What to produce:
Filter the entries below, keeping only lines with "they".

Supplied data:
-- ==== Sys2Proof/Machine/Ops.lean ====
section
/-! DEFINITION. The named operations over the state that the meanings are written with: the program counter, the
flags, byte and word accesses to memory and ports, the stack, the opcode-fetch counter, and, as one shared
operation, taking an interrupt, beside the return from one. -/

namespace Sys2Proof.Machine

/-! ### Register pairs (rule R23) and index halves (rule R25) -/

/-- `BC = B ++ C`. -/
def State.bc (s : State) : Word := joinBytes s.b s.c

/-- `DE = D ++ E`. -/
def State.de (s : State) : Word := joinBytes s.d s.e

/-- `HL = H ++ L`. -/
def State.hl (s : State) : Word := joinBytes s.h s.l

/-- `AF = A ++ F`. -/
def State.af (s : State) : Word := joinBytes s.a s.f.toByte

/-- Writing `BC` writes `B` and `C`. -/
def State.setBC (w : Word) (s : State) : State := { s with b := hiByte w, c := loByte w }

/-- Writing `DE` writes `D` and `E`. -/
def State.setDE (w : Word) (s : State) : State := { s with d := hiByte w, e := loByte w }

/-- Writing `HL` writes `H` and `L`. -/
def State.setHL (w : Word) (s : State) : State := { s with h := hiByte w, l := loByte w }

/-- Writing `AF` writes `A` and all eight bits of `F`, exactly (rules R46, R269). -/
def State.setAF (w : Word) (s : State) : State := { s with a := hiByte w, f := Flags.ofByte (loByte w) }

/-! ### Program counter (rules R27, R28) -/

/-- Move past an instruction of `len` bytes: `PC <- (pc + len) mod 65536` (rule R28). -/
def State.advance (len : Nat) (s : State) : State := { s with pc := s.pc + BitVec.ofNat 16 len }

/-- A control transfer: `PC <- target` (rule R28). -/
def State.goto (target : Word) (s : State) : State := { s with pc := target }

/-! ### Flags (rules R45, R46) -/

/-- The flags holding the free bits of the `n`-th flag write. -/
def freeFlagsAt (n : Nat) : Flags := Flags.ofByte (Config.freeFlags n)

/-- Write the flags: the update sees the old flags and this write's free bits, and `F[5]` and `F[3]` take free bits
whatever it says (rule R46). The next flag write draws afresh. -/
def State.writeFlags (upd : FlagUpdate) (s : State) : State :=
  { s with
    f := { upd s.f (freeFlagsAt s.draws) with f5 := (freeFlagsAt s.draws).f5, f3 := (freeFlagsAt s.draws).f3 }
    draws := s.draws + 1 }

/-! ### Memory (rules R61 to R63, R66) -/

/-- Whether a region holds an address. -/
def Region.covers (g : Region) (addr : Word) : Bool :=
  decide (g.base ≤ addr.toNat) && decide (addr.toNat < g.base + g.size)

/-- What backs an address: the first region that holds it, else RAM (rule R61, decision D3). -/
def State.kindAt (s : State) (addr : Word) : MemKind :=
  match s.memMap.find? (fun g => Region.covers g addr) with
  | some g => g.kind
  | none => .ram

/-- The byte that memory holds at an address, whoever may reach it. -/
def State.peek (s : State) (addr : Word) : Byte := Memory.read s.mem addr.toNat

/-- Record what crosses the bus. -/
def State.logEvent (ev : BusEvent) (s : State) : State := { s with history := ev :: s.history }

/-- `MemRead(addr, 1)` (rule R62): RAM and ROM answer the byte they hold and nothing else happens; a device or an
unbacked address answers a free value, and the access is recorded. -/
def State.readByte (addr : Word) (s : State) : Byte × State :=
  match s.kindAt addr with
  | .ram | .rom => (s.peek addr, s)
  | .unbacked | .device =>
    (Config.platformByte addr s.history, s.logEvent (.memRead addr (Config.platformByte addr s.history)))

/-- `MemWrite(addr, 1, v)` (rule R63): RAM stores the byte, a device is handed it, ROM and nothing ignore it. -/
def State.writeByte (addr : Word) (v : Byte) (s : State) : State :=
  match s.kindAt addr with
  | .ram => { s with mem := Memory.write s.mem addr.toNat v }
  | .rom | .unbacked => s
  | .device => s.logEvent (.memWrite addr v)

/-- `MemRead(addr, 2)` (rule R66): the low byte at `addr` first, then the high byte at `addr + 1`, which wraps. -/
def State.readWord (addr : Word) (s : State) : Word × State :=
  let low := s.readByte addr
  let high := low.2.readByte (addr + 1)
  (joinBytes high.1 low.1, high.2)

/-- `MemWrite(addr, 2, v)` of `LD (nn),rr` (rule R66): the low byte at `addr` first, then the high byte at
`addr + 1`, which wraps. -/
def State.writeWord (addr : Word) (v : Word) (s : State) : State :=
  (s.writeByte addr (loByte v)).writeByte (addr + 1) (hiByte v)

/-- The stack's word store (rule R66, decision D30): the high byte at `addr + 1` first, then the low byte at
`addr`. It leaves the same bytes as `State.writeWord`. -/
def State.writeWordHighFirst (addr : Word) (v : Word) (s : State) : State :=
  (s.writeByte (addr + 1) (hiByte v)).writeByte addr (loByte v)

/-! ### The I/O space (rule R64) -/

/-- `IORead(port16)`: the platform's answer, a free value, and the access recorded. -/
def State.ioRead (port : Word) (s : State) : Byte × State :=
  (Config.ioByte port s.history, s.logEvent (.ioRead port (Config.ioByte port s.history)))

/-- `IOWrite(port16, v)`: the platform is handed the byte. -/
def State.ioWrite (port : Word) (v : Byte) (s : State) : State := s.logEvent (.ioWrite port v)

/-! ### The stack (rules R266, R267) -/

/-- `push16(v)`: `SP` is lowered first, and the word stored at the new `SP` (rule R266). -/
def State.push16 (v : Word) (s : State) : State :=
  State.writeWordHighFirst (s.sp - 2) v { s with sp := s.sp - 2 }

/-- `pop16()`: the word at `SP`, then `SP` raised by 2 (rule R267). -/
def State.pop16 (s : State) : Word × State :=
  let top := s.readWord s.sp
  (top.1, { top.2 with sp := top.2.sp + 2 })

/-! ### The refresh counter (rules R31, R402) -/

/-- `R` after `n` opcode fetches: bits 6 to 0 count modulo 128, bit 7 stays (rule R31). -/
def refreshAfter (r : Byte) (n : Nat) : Byte :=
  (r &&& 0x80) ||| ((r + BitVec.ofNat 8 n) &&& 0x7F)

/-- Count `n` opcode fetches (rules R31, R402). -/
def State.countFetches (n : Nat) (s : State) : State := { s with r := refreshAfter s.r n }

/-! ### Reset, interrupts and the return from one (rules R404 to R408, R412, R450) -/

/-- Reset (rule R450): every register not named here, and memory, stay as they are. -/
def State.doReset (s : State) : State :=
  { s with
    pc := Config.resetPc
    i := 0
    r := 0
    iff1 := false
    iff2 := false
    im := .mode0
    halted := false
    eiShadow := false
    nmiPending := false }

/-- What taking any interrupt does before control moves (rules R404, R408, R412): the halt ends, `IFF1` is cleared,
one opcode fetch is counted. -/
def State.beginInterrupt (s : State) : State :=
  State.countFetches 1 { s with halted := false, iff1 := false }

/-- Taking an interrupt with a known handler address: what `State.beginInterrupt` does, then `PC` is pushed and
control moves to the handler. Nothing else is saved (rule R412). -/
def State.enterHandler (handler : Word) (s : State) : State :=
  (s.beginInterrupt.push16 s.pc).goto handler

/-- Acceptance of a non-maskable interrupt (rule R408): `IFF2` keeps the enable that was. -/
def State.acceptNmi (s : State) : State :=
  State.enterHandler Config.nmiVector { s with nmiPending := false }

/-- The mode-1 acceptance (rules R404, R405). -/
def State.acceptMode1 (s : State) : State :=
  State.enterHandler Config.im1Vector { s with iff2 := false }

/-- The mode-2 acceptance (rules R404, R406): the return address is pushed, then the handler's address is read from
the table entry at `I ++ data`, all eight bits of `data` used (decision D33; log entry 16 for the order). -/
def State.acceptMode2 (data : Byte) (s : State) : State :=
  let pushed := State.push16 s.pc ({ s with iff2 := false } : State).beginInterrupt
  let entry := pushed.readWord (joinBytes s.i data)
  entry.2.goto entry.1

/-- The eight `RST` opcodes `C7 + t` (rules R212, R407). -/
def isRestartOpcode (op : Byte) : Bool := op &&& 0xC7 == 0xC7

/-- The mode-0 acceptance (rules R404, R407, decision D34): a supplied `RST` pushes `PC`, not advanced, and jumps to
its target; any other supplied byte is refused. -/
def State.acceptMode0 (op : Byte) (s : State) : Host.Outcome State Fault Refusal :=
  if isRestartOpcode op then
    .next (State.enterHandler ((op &&& 0x38).setWidth 16) { s with iff2 := false })
  else .refused (.modeZeroInstruction op)

/-- Acceptance of a maskable interrupt (rule R404): both enables are cleared, and control moves as `IM` says. -/
def State.acceptInt (data : Byte) (s : State) : Host.Outcome State Fault Refusal :=
  match s.im with
  | .mode0 => s.acceptMode0 data
  | .mode1 => .next s.acceptMode1
  | .mode2 => .next (s.acceptMode2 data)

/-- The return from an interrupt, shared by `RETI` and `RETN` (rules R210, R211, R413, R414): `PC` is popped and
`IFF1` takes `IFF2`. -/
def State.returnFromInterrupt (s : State) : State :=
  let top := s.pop16
  { top.2 with pc := top.1, iff1 := top.2.iff2 }

end Sys2Proof.Machine
end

Task answer:
/-- `MemRead(addr, 1)` (rule R62): RAM and ROM answer the byte they hold and nothing else happens; a device or an
/-- Reset (rule R450): every register not named here, and memory, stay as they are. -/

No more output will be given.